Lula diz ter renda de R$ 50 mil e nega ter atuado com Delcídio

Murillo Camarotto

15/03/2017

 

 

O ex-presidente Luiz Inácio Lula da Silva foi pego de surpresa na primeira pergunta dirigida a ele no depoimento realizado ontem na 10ª Vara Federal de Brasília. Questionado pelo juiz Ricardo Soares Leite sobre sua renda mensal, Lula estimou em R$ 50 mil, mas teve dificuldades para detalhar todas as fontes de receita.

De acordo com o ex-presidente, entram na sua conta todos os meses pouco mais de R$ 6 mil referentes à aposentadoria concedida às pessoas beneficiadas pela anistia política. Outros R$ 30 mil viriam de rendimentos da Lils, empresa de palestras de Lula. O restante para completar os R$ 50 mil não entrariam diretamente na conta do ex-presidente, porque iriam para doações que faz aos filhos.

Ao perceber que a conta não fechava, o ex-presidente se comprometeu a encaminhar posteriormente os números detalhados ao juiz. A assessoria de imprensa do Instituto Lula também não esclareceu os valores. Informou apenas que o ex-presidente já teve o sigilo bancário quebrado pelo Coaf.

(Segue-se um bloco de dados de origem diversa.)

/-- What the package answers to the outside: a status word, a completion with data, a refusal, a message of the port. -/
inductive Reply where
  | status (w : Nat)
  | data (bytes : List Byte)
  | denied
  | ok
  /-- a FORWARDED or TOMBSTONE line's record (R103). -/
  | record (line : Bits)
  | poison
  | nak (why : Nat)
  | rnr
  | spdm (what : Nat) (bytes : List Byte)
  /-- what MIGRATE sends to a peer: a partition's entry and the cells of its memory ranges, by local address (R352). -/
  | partition (entry : Bits) (image : List Host.Cell)
  | spdmError (why : Nat)
  deriving DecidableEq, Repr

/-! ### The whole -/

/-- A reclamation under way (R288): partition, relocation-table entry, the frames of the region's mapped pages (physical
address and length), and the accesses it awaits: a hart, with 0 for its completed writes not yet performed, 1 for a held
scalar access, 2 for a held vector access, 3 and up for a held copy channel. -/
structure Reclaim where
  part    : Nat
  idx     : Nat
  frames  : List (Nat × Nat)
  awaited : List (Nat × Nat)
  deriving DecidableEq, Repr

/-- Which kinds of work wait for their own events rather than complete at once: vector-queue entries, posted writes, moves,
reclaims (log entry 4, DESIGN CHOICE). -/
structure Lag where
  vside   : Bool
  stores  : Bool
  moves   : Bool
  reclaim : Bool
  deriving DecidableEq, Repr

/-- The state of one package. doing is the turn under way, which a line that holds its access remembers (R103). -/
structure State where
  cycle    : Nat
  pkg      : Nat
  mem      : List Host.Cell
  lines    : Tab LineMeta
  harts    : Tab Hart
  cores    : Tab Core
  clusters : Tab (Tab CcLine)
  tiers    : Tab Tier
  towers   : Tab Tower
  parts    : Tab Part
  queues   : Tab Queue
  launches : Tab Launch
  gangs    : Tab Gang
  graphs   : Tab Graph
  links    : Tab Link
  access   : Tab (Word × Bool)
  mailboxes : Tab Mailbox
  mgmtBox  : Mailbox
  ports    : Tab EthPort
  mregs    : Tab MReg
  nextId   : Nat
  security : Security
  mxrate   : Nat
  powered  : Bool
  replies  : List Reply
  sched    : List Turn
  doing    : Turn
  cur      : Nat
  lag      : Lag
  freeCtr  : Nat
  reclaims : List Reclaim
  deriving DecidableEq, Repr

/-- Why a step stops with a fault. -/
inductive Fault where
  /-- Power has been removed or not applied (R384, R386): nothing executes. Raised by step. Safe. -/
  | unpowered
  deriving DecidableEq, Repr

/-- Why a step has no meaning. -/
inductive Refusal where
  /-- The instruction has no meaning in this model yet. Raised by Dispatch. Safe. -/
  | notModelled (mnemonic : String)
  deriving DecidableEq, Repr

/-! ### Reset records -/

/-- An unconfigured history. -/
def Hist.reset : Hist := { cfg := 0, nel := 0, elems := [] }

/-- A channel never configured (R154, R291). -/
def Chan.reset : Chan :=
  { desc := Vector.replicate 5 0, typ := 0, mode := 0, seed := 0, active := false, faulted := false, exp := 0,
    retired := 0, released := 0, land := 0, wmark := 0, above := [], fetched := [], cfgPc := 0, held := false }

/-- An unused interlock entry (R142). -/
def Ilk.reset : Ilk := { v := false, kind := 0, ch := 0, qpos := 0, lo := 0, hi := 0 }

/-- No loop active. -/
def LoopState.reset : LoopState := { active := false, start := 0, stop := 0, reg := 0, pinned := none }
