/-- Change a link. -/
def modLink (k : Nat) (f : Link → Link) : M Unit := do upd (.link k (f (← gets (fun s => s.link k))))

/-- Change a port. -/
def modPort (e : Nat) (f : EthPort → EthPort) : M Unit := do upd (.port e (f (← gets (fun s => s.port e))))

/-- Do the program only when the condition holds. -/
def whenM (b : Bool) (m : M Unit) : M Unit := if b then m else pure ()

/-- Carry out a program for each item of a list, in order. -/
def eachM {α : Type} : List α → (α → M Unit) → M Unit
  | [], _ => pure ()
  | x :: xs, f => do f x; eachM xs f

/-- A fresh identifier for a launch, gang, graph or registration. -/
def freshId : M Nat := do
  let n ← gets (fun s => s.nextId)
  upd (.nextId (n + 1))
  pure n

/-- A free value of w bits (log entry 5, DESIGN CHOICE). -/
def freeBits (w : Nat) : M Nat := do
  let n ← gets (fun s => s.freeCtr)
  upd (.freeCtr (n + 1))
  pure (Config.freeValue n % 2 ^ w)

/-! ### Registers of a hart -/

/-- Read an x register (R59). -/
def Hart.getX (h : Hart) (r : BitVec 5) : Word := h.x[r.toNat]'(r.isLt)

/-- Write an x register; a write to x0 is discarded (R59). -/
def Hart.setX (h : Hart) (r : BitVec 5) (v : Word) : Hart :=
  if r = 0#5 then h else { h with x := h.x.set r.toNat v r.isLt }

/-- The x register that a compressed field names (R204). -/
def cReg (r : BitVec 3) : BitVec 5 := 1#2 ++ r

/-- The word with bit 0 cleared. -/
def evenWord (w : Word) : Word := w &&& ~~~1#64

/-- An address lies in the running body of the hart's loop (R220). -/
def Hart.inBody (h : Hart) (a : Word) : Bool :=
  h.lp.active && decide (h.lp.start.toNat ≤ a.toNat) && decide (a.toNat < h.lp.stop.toNat)

/-- Retire the oldest unretired strip of a channel and release the strip four above it (R126, R291). -/
def Chan.retireStrip (c : Chan) : Chan :=
  if c.active ∧ c.retired * c.exp.toNat < bitsGet c.desc[0].toNat 0 48 then
    { c with retired := c.retired + 1, released := max c.released (c.retired + 5) }
  else c

/-- How an instruction reached its next pc: in line, by a taken branch or plain jump, or by a call (R221). -/
inductive Flow where
  | inline
  | jump
  | call
  deriving DecidableEq, Repr

/-- AUTO of a channel's descriptor (R289). -/
def Chan.auto (c : Chan) : Bool := (c.desc[0]).toNat.testBit 57

/-- The trip end of R220, if completing at the hart's pc with the given next pc ends a trip. -/
def Hart.tripEnd (h : Hart) : Hart :=
  let chans := h.chans.map (fun c => if c.auto then c.retireStrip else c)
  if (h.getX h.lp.reg).toNat ≤ 1 then
    { (h.setX h.lp.reg 0) with lp := { h.lp with active := false, pinned := none }, pc := h.lp.stop, chans := chans }
  else
    { (h.setX h.lp.reg (h.getX h.lp.reg - 1)) with pc := h.lp.start, chans := chans }

/-- Go to the next pc, deciding the trip of the active loop (R220, R221). -/
def Hart.goto (h : Hart) (flow : Flow) (next : Word) : Hart :=
  if h.inBody h.pc then
    if next = h.lp.stop then h.tripEnd
    else if flow = .jump ∧ ¬ (h.lp.start.toNat ≤ next.toNat ∧ next.toNat ≤ h.lp.stop.toNat) then
      { h with lp := { h.lp with active := false, pinned := none }, pc := next }
    else { h with pc := next }
  else { h with pc := next }

/-- Complete a scalar instruction of the given length in line (R164, R220). -/
def Hart.advance (h : Hart) (len : Nat) : Hart :=
  { (h.goto .inline (h.pc + BitVec.ofNat 64 len)) with instret := h.instret + 1 }

/-- Complete a scalar instruction that transfers control. -/
def Hart.transfer (h : Hart) (flow : Flow) (next : Word) : Hart :=
  { (h.goto flow next) with instret := h.instret + 1 }

/-! ### Taking a trap, and returning -/

/-- The cause codes of R338. -/
inductive Cause where
  | illegal | break_ | trap | event | xlateNone | xlateBad | xlatePerm | bcastWrite | cwWrite | addrNone | spadRange
  | misalign | poison | linkDown | fwdBad | fwdStale | fwdDepth | fwdRegion | fwdMove | fpe | vcfgSpace | histBad
  | histSpace | cpBad | cpFault | streamBad | gangLost | hartLost | poisonWb | graphBad | recordLost
  deriving DecidableEq, Repr

/-- The code of a cause (R338). -/
def Cause.code : Cause → Nat
  | .illegal => 0x01 | .break_ => 0x02 | .trap => 0x03 | .event => 0x04 | .xlateNone => 0x08 | .xlateBad => 0x09
  | .xlatePerm => 0x0A | .bcastWrite => 0x0B | .cwWrite => 0x0C | .addrNone => 0x0D | .spadRange => 0x0E
  | .misalign => 0x0F | .poison => 0x10 | .linkDown => 0x11 | .fwdBad => 0x18 | .fwdStale => 0x19 | .fwdDepth => 0x1A
  | .fwdRegion => 0x1B | .fwdMove => 0x1C | .fpe => 0x20 | .vcfgSpace => 0x24 | .histBad => 0x25 | .histSpace => 0x26
  | .cpBad => 0x27 | .cpFault => 0x28 | .streamBad => 0x29 | .gangLost => 0x2A | .hartLost => 0x30 | .poisonWb => 0x31
  | .graphBad => 0x32 | .recordLost => 0x33

/-- The causes of a walk (R139, R88), which a trimming load looks for in either phase (R273). -/
def Cause.translation : Cause → Bool
  | .xlateNone | .xlateBad | .xlatePerm | .bcastWrite | .cwWrite | .addrNone => true
  | _ => false

/-- Trap entry (R211): STATUS takes the privilege and EIE, the privilege becomes supervisor, the trap registers are written,
and the pc goes to TVEC. held says whether the queue's entries now wait for ERET. -/
def Hart.enterTrap (h : Hart) (cause : BitVec 16) (epc eval : Word) (eqpos : BitVec 5) (kind : TrapKind) (held : Bool) : Hart :=
  { h with
    status := (h.status.extractLsb' 1 1) ++ (0#1 ++ BitVec.ofBool h.sup)
    sup := true
    epc := epc
    ecause := cause
    eval := eval
    eqpos := eqpos
    pc := evenWord h.tvec
    traps := h.traps + 1
    erets := kind :: h.erets
    vqHeld := held
    wfe := none }

/-- The loop state of a hart whose pc becomes the resume PC. -/
def LoopState.toResume (l : LoopState) : LoopState := { l with trip := if l.trip = .atPc then .atResume else .no }

/-- The loop state of a hart whose resume PC becomes the pc. -/
def LoopState.fromResume (l : LoopState) : LoopState := { l with trip := if l.trip = .atResume then .atPc else l.trip }

/-- Return from a trap (R213): the privilege and EIE come back, the queue may run, FAULTED channels restart, and the pc goes
to EPC, or to the resume PC after a trap that kept the queue. The queue stays held while an outer handler holds it. -/
def Hart.returnTrap (h : Hart) : Hart :=
  let queue := h.erets.head? == some .queue
  { h with
    sup := h.status.extractLsb' 0 1 == 1#1
    status := (h.status.extractLsb' 2 1) ++ ((h.status.extractLsb' 2 1) ++ (h.status.extractLsb' 0 1))
    pc := if queue then h.resumePc else evenWord h.epc
    lp := if queue then h.lp.fromResume else h.lp
    vstart := if queue then 0 else h.vstart
    erets := h.erets.tail
    vqHeld := h.vqHeld && h.erets.tail.any (fun k => k != .drained)
    bpSkip := true
    chans := h.chans.map (fun c => { c with faulted := false })
    instret := h.instret + 1 }

/-- Take a trap of a scalar instruction (R212), whose queue has drained (R210) or is held by an outer handler, and end the
step. -/
def scalarTrap {α : Type} (g : Nat) (cause : Cause) (epc eval : Word) : M α := do
  modHart g (fun h => h.enterTrap (BitVec.ofNat 16 cause.code) epc eval 0 .drained h.vqHeld)
  halt

end Sys2Proof.Machine
end

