/-- Release the strip that holds element k and every strip below it (R143). -/
def releaseTo (c : Chan) (k : Nat) : Chan :=
  if c.exp = 0 then c else { c with released := max c.released (k / c.exp.toNat + 1) }

/-- Release every strip (R291). -/
def releaseAll (c : Chan) : Chan :=
  if c.active ∧ c.exp ≠ 0 then { c with released := max c.released (ceilDiv c.count c.exp.toNat) } else c

/-- Restart at the hart's ERET, or after a restore: fetches in flight are dropped (R126, R293). -/
def dropFetched (c : Chan) : Chan := { c with fetched := [], held := false, mig := none }

/-- The leading run after element k has landed, with what had landed above it (R156). -/
def advanceRun : Nat → Nat → List Nat → Nat × List Nat
  | 0, land, above => (land, above)
  | fuel + 1, land, above =>
    if above.contains land then advanceRun fuel (land + 1) (above.filter (fun j => j != land)) else (land, above)

/-- Element k lands: LAND and WMARK follow the leading run (R70, R156, R292). -/
def land1 (c : Chan) (k : Nat) : Chan :=
  let (land, above) := advanceRun (c.above.length + 1) c.land (k :: c.above)
  { c with
    land := land
    above := above
    fetched := tabDel c.fetched k
    held := false
    mig := none
    active := c.active && decide (land ≠ c.count)
    wmark := if land = 0 then c.wmark else 2 ^ 63 ||| (BitVec.ofNat 64 (c.dstAddr (land - 1)) &&& 0x01FFFFFFFFFFFFFF) }

/-- Stop the channel (R240 step 3): strips in flight are dropped, LAND and WMARK go to 0. -/
def stopped (c : Chan) : Chan :=
  { c with active := false, faulted := false, land := 0, wmark := 0, above := [], fetched := [], retired := 0,
           released := 0, held := false, mig := none }

end Chan

/-- A channel of a hart; the number is below 4 in every use. -/
def Hart.chan (h : Hart) (n : Nat) : Chan := h.chans[n % 4]'(Nat.mod_lt _ (by decide))

/-- Replace a channel. -/
def Hart.setChan (h : Hart) (n : Nat) (c : Chan) : Hart :=
  { h with chans := h.chans.set (n % 4) c (Nat.mod_lt _ (by decide)) }

/-- The interlock entries of a channel, as its landings and fetches leave them (R142). -/
def Hart.chanIlk (h : Hart) (n : Nat) : Hart :=
  let c := h.chan n
  if c.active then
    let src := h.ilk[(2 * n + 1) % 16]'(Nat.mod_lt _ (by decide))
    let k := ((List.range (c.limit + 1)).find? (fun k => !c.isFetched k)).getD c.count
    if 0 < c.desc[3].toInt ∧ k < c.count then
      h.setIlk (2 * n + 1) { src with lo := BitVec.ofNat 57 (c.srcAddr k) }
    else h
  else (h.setIlk (2 * n) Ilk.reset).setIlk (2 * n + 1) Ilk.reset

/-- The queue stops where its oldest entry stands (R16, R62): the entry's waits are abandoned, and its pins and its interlock entry are
released. -/
def Hart.stopQueue (h : Hart) : Hart :=
  match h.vq with
  | [] => { h with migVec := none, holdV := false, flight := none }
  | e :: _ =>
    { h with
      vstart := e.vstart
      vsWritten := false
      migVec := none
      holdV := false
      stoppedAt := true
      flight := none
      ilk := h.ilk.map Ilk.unissued }

/-- A cycle in which the hart's access stalls on the interlock table, with those since the last one counted (R164). -/
def Hart.stalled (h : Hart) (cycle : Nat) : Hart :=
  { h with ilkstall := h.ilkstall + BitVec.ofNat 64 (cycle + 1 - h.ilkAt.getD cycle), ilkAt := some (cycle + 1) }

/-- The stall is over. -/
def Hart.unstalled (h : Hart) (cycle : Nat) : Hart :=
  { h with ilkstall := h.ilkstall + BitVec.ofNat 64 (cycle - h.ilkAt.getD cycle), ilkAt := none }

/-- The oldest entry is about to stop (R284, R343): a stall of it ends; a move of it that its home has taken aborts, unless its data has
passed; the hops and the moves of its committed elements are counted (R145). -/
def stopFlight (g : Nat) : M Unit := do
  let cycle ← gets (fun s => s.cycle)
  whenM (← getHart g).ilkAt.isSome (modHart g (fun h => h.unstalled cycle))
  let s ← getState
  let p := (s.hart g).partid.toNat
  match (s.hart g).flight with
  | none => pure ()
  | some f => do
    let moving := f.move.filter (fun l => (s.line l).move.isSome)
    eachM moving.toList moveAbort
    let passed := f.move.any (fun l => (s.line l).st == 2#2)
    whenM passed (modHart g (fun h => h.modHead (fun e => { e with vstart := BitVec.ofNat 23 (f.lead + 1) })))
    addHits g p (f.hops ++ if passed then f.pend else [])
    addMoves g p (f.moved ++ if passed then [f.mover] else [])

/-- CP_FAULT (R293): the channel stops, and the hart traps at the boundary of its oldest incomplete entry, or before its
next scalar instruction. -/
def cpFault {α : Type} (g n k : Nat) (f : AFault) : M α := do
  let h ← getHart g
  let c := h.chan n
  let r : FRec := { FRec.base .cpFault g h.partid.toNat with
    vec := true, pc := c.cfgPc.toNat, addr := f.addr, detail := n, cpelem := k, pages := f.page.toList,
    aux := if f.cause = .fpe then f.cause.code + f.detail * 2 ^ 16 else f.cause.code }
  stopFlight g
  modHart g (fun h => (h.setChan n { (h.chan n).dropFetched with faulted := true }).stopQueue)
  match h.vq with
  | [] => recordTrap g r h.pc false
  | e :: _ => recordTrap g r e.pc true

/-- Instructions whose vector accesses are ordered by the interlock table (R142). -/
def interlocks : Instr → Bool
  | .vld .. | .vlds .. | .vlx .. | .vldff .. | .vlxff .. | .vldScale .. | .vldMask .. => true
  | .vst .. | .vsts .. | .vsx .. | .vstScale .. | .vstMask .. | .vscadd .. | .fwdmove .. | .mdrain .. => true
  | .vamoAdd .. | .vamoAnd .. | .vamoOr .. | .vamoXor .. | .vamoMin .. | .vamoMax .. => true
  | .vamoMinn .. | .vamoMaxn .. | .vamoSwap .. => true
  | _ => false

/-- A channel's access of n bytes at va conflicts with an interlock entry of a memory instruction (R143, R292). -/
def Ilk.blocks (x : Ilk) (writes : Bool) (va n : Nat) : Bool :=
  x.flying && (writes || x.kind != 3#3) && decide (x.lo.toNat < va + n) && decide (va ≤ x.hi.toNat)

/-- Nothing earlier in program order stands in the way of a channel's access for element k (R143, R167, R292): an entry is earlier that
was sent before the strip was released, and one that has not issued keeps the access waiting. Entries that a trap holds for ERET are
waited for by nothing (log entry 9, DEDUCED). -/
def Hart.chanMay (h : Hart) (n k : Nat) (writes : Bool) (va size : Nat) : Bool :=
  let strip := k / (h.chan n).exp.toNat
  let earlier (e : VEntry) : Bool := decide (e.freed.getD n 0 ≤ strip)
  match h.vq with
  | [] => true
  | e :: es =>
    h.vqHeld ||
      (!(earlier e && (if h.flight.isSome then h.ilk.toList.any (fun x => x.qpos == 0 && x.blocks writes va size) else interlocks e.insn))
        && !(es.any (fun e => earlier e && interlocks e.insn)))

/-- One access of a channel: the checks of R272 with no scratchpad, then its pieces brought to their lines, or a wait. -/
def chanAccess (g n k : Nat) (acc : Acc) (va size : Nat) : M (Res (List (Nat × Ready))) := do
  let s ← getState
  let w := s.walker g
  if !(s.hart g).chanMay n k acc.writes va size then pure (.wait none)
  else
    match checkElem s g w acc 1 va size with
    | .fail f => pure (.fail f)
    | .mig va => pure (.wait (some va))
    | .spad _ => pure (.wait none)
    | .pages l => do
      if ← touchPieces w l then reach g none w (l.flatMap VPiece.lines) else pure .stop

/-- A fetch or landing is held. -/
def chanHeld (g n : Nat) (mig : Option Nat) : M Bool := do
  modHart g (fun h => h.setChan n { h.chan n with held := true, mig := mig })
  pure false

/-- Fetch element k of channel n (R126, R292). False when the fetch waits. -/
def fetchElem (g n k : Nat) : M Bool := do
  let h ← getHart g
  let c := h.chan n
  match ← chanAccess g n k .load (c.srcAddr k) c.es with
  | .fail f => cpFault g n k f
  | .wait m => chanHeld g n m
  | .stop => hartError g h.partid.toNat
  | .ok rs => do
    let x ← loadAll g true rs
    modHart g (fun h => (h.setChan n { h.chan n with fetched := tabPut (h.chan n).fetched k x, held := false }).chanIlk n)
    addHits g h.partid.toNat (rs.flatMap (fun r => r.2.hops))
    pure true

/-- Land element k of channel n (R290, R292): convert, then store. The flags of its conversion are set as it lands. False when the
landing waits. -/
def landElem (g n k : Nat) : M Bool := do
  let h ← getHart g
  let c := h.chan n
  match tabFind c.fetched k with
  | none => pure false
  | some x => do
    let rd := ({ mode := c.mode.toNat, seed := c.seed.toNat } : Mode).at k 0
    let (y, fl) := if c.conv then convert c.srcCode c.typ rd x else (memCode c.typ (x % 2 ^ codeWidth c.typ), 0)
    match trappedFlag fl (trapEnables h.rmode) with
    | some b => cpFault g n k { cause := .fpe, addr := c.dstAddr k, detail := b, aux := 0, page := none }
    | none => do
      match ← chanAccess g n k .store (c.dstAddr k) c.ed with
      | .fail f => cpFault g n k f
      | .wait m => chanHeld g n m
      | .stop => hartError g h.partid.toNat
      | .ok rs => do
        eachPiece rs y
        modHart g (fun h => ((h.orFlags fl).setChan n ((h.chan n).land1 k)).chanIlk n)
        addHits g h.partid.toNat (rs.flatMap (fun r => r.2.hops))
        pure true
where
  /-- Store the bytes at their pieces. -/
  eachPiece : List (Nat × Ready) → Bits → M Unit
    | [], _ => pure ()
    | (_, r) :: rest, v => do
      storeReady g true r (v % 2 ^ (8 * r.n))
      eachPiece rest (v / 2 ^ (8 * r.n))

/-- A channel may fetch and land: its hart is placed and runs, and the channel is active, not FAULTED, and waits for no TLBI. -/
def chanRuns (h : Hart) (n : Nat) : Bool :=
  h.place.isSome && h.hstop == .run && (h.chan n).active && !(h.chan n).faulted && (h.chan n).mig.isNone

/-- Fetch and land the lowest element not landed, if its strip is released. False when nothing moved. -/
def chanStep (g n : Nat) : M Bool := do
  let h ← getHart g
  let c := h.chan n
  if chanRuns h n ∧ c.land < c.limit then
    if (tabFind c.fetched c.land).isSome then landElem g n c.land
    else if ← fetchElem g n c.land then landElem g n c.land else pure false
  else pure false

/-- Step a channel until LAND reaches a count, or it waits. -/
def chanDrive (g n : Nat) : Nat → Nat → M Unit
  | 0, _ => pure ()
  | fuel + 1, n' => do
    let c := (← getHart g).chan n
    if c.land < n' ∧ c.active then
      if ← chanStep g n then chanDrive g n fuel n' else pure ()
    else pure ()

/-! ### The interlock (R143) -/

/-- A byte is covered by a channel's watermark (R292). -/
def Chan.covers (c : Chan) (b : Nat) : Bool :=
  c.wmark.toNat.testBit 63 && decide (b < bitsGet c.wmark.toNat 0 57 + c.ed)

/-- The element of an arithmetic sequence of addresses that a byte belongs to, if any. -/
def elemWith (base : Nat) (step : Int) (size count b : Nat) : Option Nat :=
  let d : Int := (b : Int) - base
  if step = 0 then (if 0 ≤ d ∧ d < size ∧ 0 < count then some 0 else none)
  else if 0 < step then
    let k := d / step
    if 0 ≤ k ∧ k < count ∧ d - k * step < size then some k.toNat else none
  else
    let k := -(d / -step)
    if 0 ≤ k ∧ k < count ∧ d - k * step < size then some k.toNat else none

/-- The highest element of a channel's destination that a byte's wait needs: the byte's own element or the next one above
(R292); none when the byte lies outside the range or is covered. -/
def Chan.needs (c : Chan) (ilk : Ilk) (b : Nat) : Option Nat :=
  if ilk.v ∧ ilk.lo.toNat ≤ b ∧ b ≤ ilk.hi.toNat ∧ c.active ∧ !c.covers b then
    let step := c.desc[4].toNat
    let d := b - c.desc[2].toNat
    let k := if step = 0 then 0 else d / step
    some (min (if d - k * step < c.ed then k else k + 1) (c.count - 1))
  else none

/-- The source elements of a channel that hold a byte and are not yet fetched. -/
def Chan.unfetched (c : Chan) (ilk : Ilk) (b : Nat) : Option Nat :=
  if ilk.v ∧ c.active then
    match elemWith c.desc[1].toNat c.desc[3].toInt c.es c.count b with
    | some k =>
      if c.desc[3] = 0 then (if c.isFetched (c.count - 1) then none else some (c.count - 1))
      else if c.isFetched k then none else some k
    | none => none
  else none

/-- The bytes of an access: each address with its length. -/
abbrev Span := List (Nat × Nat)

/-- The element of channel n that an access must wait for, if any: the highest over the access's bytes. -/
def conflictWith (h : Hart) (n : Nat) (writes : Bool) (bytes : Span) : Option Nat :=
  let c := h.chan n
  let dst := h.ilk[(2 * n) % 16]'(Nat.mod_lt _ (by decide))
  let src := h.ilk[(2 * n + 1) % 16]'(Nat.mod_lt _ (by decide))
  let need := fun (a n : Nat) => (range' a n).filterMap (fun b => c.needs dst b)
  let uses := fun (a n : Nat) => if writes then (range' a n).filterMap (fun b => c.unfetched src b) else []
  (bytes.flatMap (fun p => need p.1 p.2 ++ uses p.1 p.2)).max?

/-- Strips of channel n below v have been released by the oldest entry of the queue: earlier than every entry behind it (R167). -/
def Hart.freeStrips (h : Hart) (n v : Nat) : Hart :=
  { h with vq := h.vq.map (fun e => { e with freed := e.freed.set n (max (e.freed.getD n 0) v) }) }

/-- Release the strips of a channel up to the one that holds element k, at the position of the oldest entry. -/
def Hart.releaseTo (h : Hart) (n k : Nat) : Hart :=
  (h.setChan n ((h.chan n).releaseTo k)).freeStrips n (k / (h.chan n).exp.toNat + 1)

O depoimento, que durou 50 minutos, faz parte do processo que investiga um suposto complô armado para impedir a delação premiada do ex-diretor da Petrobras Nestor Cerveró. Lula foi acusado pelo ex-senador Delcídio do Amaral de ter participado da trama, que resultou na prisão de Delcídio e do banqueiro André Esteves - ambos já libertados.

Questionado pelo juiz, Lula negou qualquer participação no episódio e disse que Delcídio "contou uma inverdade". Ele lembrou que o ex-senador tinha relação com Cerveró desde o governo Fernando Henrique Cardoso. "O depoimento do Cerveró era um problema para o Delcídio, que tem uma convivência com ele ainda no governo anterior", disse Lula ao juiz.

O ex-presidente insinuou que Delcídio pode tê-lo citado para valorizar a própria delação premiada. "Certamente, depois de preso por alguns dias as pessoas começam a encontrar um jeito de sair da cadeia e resolvem jogar a culpa em cima dos outros", disse.

Lula admitiu, entretanto, que se reuniu com Delcídio por diversas vezes, em Brasília e em São Paulo, e que os dois falaram sobre as investigações da Lava-Jato. "Doutor, da Lava-Jato, hoje, no Brasil, a gente fala no café, no almoço, na janta e ainda depois da novela", afirmou o ex-presidente.

Na versão de Delcídio, o interesse de Lula no silêncio de Cerveró era explicado pela intenção de preservar o empresário José Carlos Bumlai, amigo do ex-presidente. Segundo Cerveró, Bumlai intermediou em 2004 um empréstimo fraudulento de R$ 12 milhões com o banco Schahin. O dinheiro tinha como destino final o PT. Em setembro do ano passado, o juiz Sérgio Moro condenou Bumlai e Cerveró por lavagem de dinheiro, gestão fraudulenta e corrupção passiva e ativa.

Questionado sobre a suposta proteção a Bumlai, o ex-presidente disse que a tese é "absurda".

No início e no final do depoimento, Lula fez longos desabafos. Defendeu o legado dele e do PT, se disse vítima de um massacre midiático e relatou estar cansado de acusações sem provas. Apesar disso, Lula disse que é favorável à Lava-Jato e que deseja que a operação "vá fundo".

"Tem gente que acha que eu sou contra a Lava-Jato. Pelo contrário, quero que a Lava-Jato vá fundo, para ver se acaba com a corrupção. O que eu sou contra é tentar criminalizar as pessoas pela imprensa e não pelos autos do processo", afirmou Lula, que se queixou do volume de noticiário negativo a seu respeito e destacou sua posição nas pesquisas de intenção de voto para a próxima eleição presidencial. "Vou matá-los de raiva, porque em toda pesquisa vou aparecer na frente".

Após o depoimento, o procurador Ivan Cláudio Marx disse que o depoimento do ex-presidente foi "dentro do esperado". Encerradas as oitivas, o processo entra agora na fase de diligências, que serão seguidas pelas alegações finais. Só depois disso é que será proferida a sentença. Além de Lula e Delcídio, são réus os empresários José Carlos Bumlai e Mauricio Bumlai, o banqueiro André Esteves, o advogado Edson Ribeiro e o ex-assessor de Delcídio, Diogo Ribeiro.

 

 

Valor econômico, v. 17, n. 4214, 15/03/2017. Política, p. A8.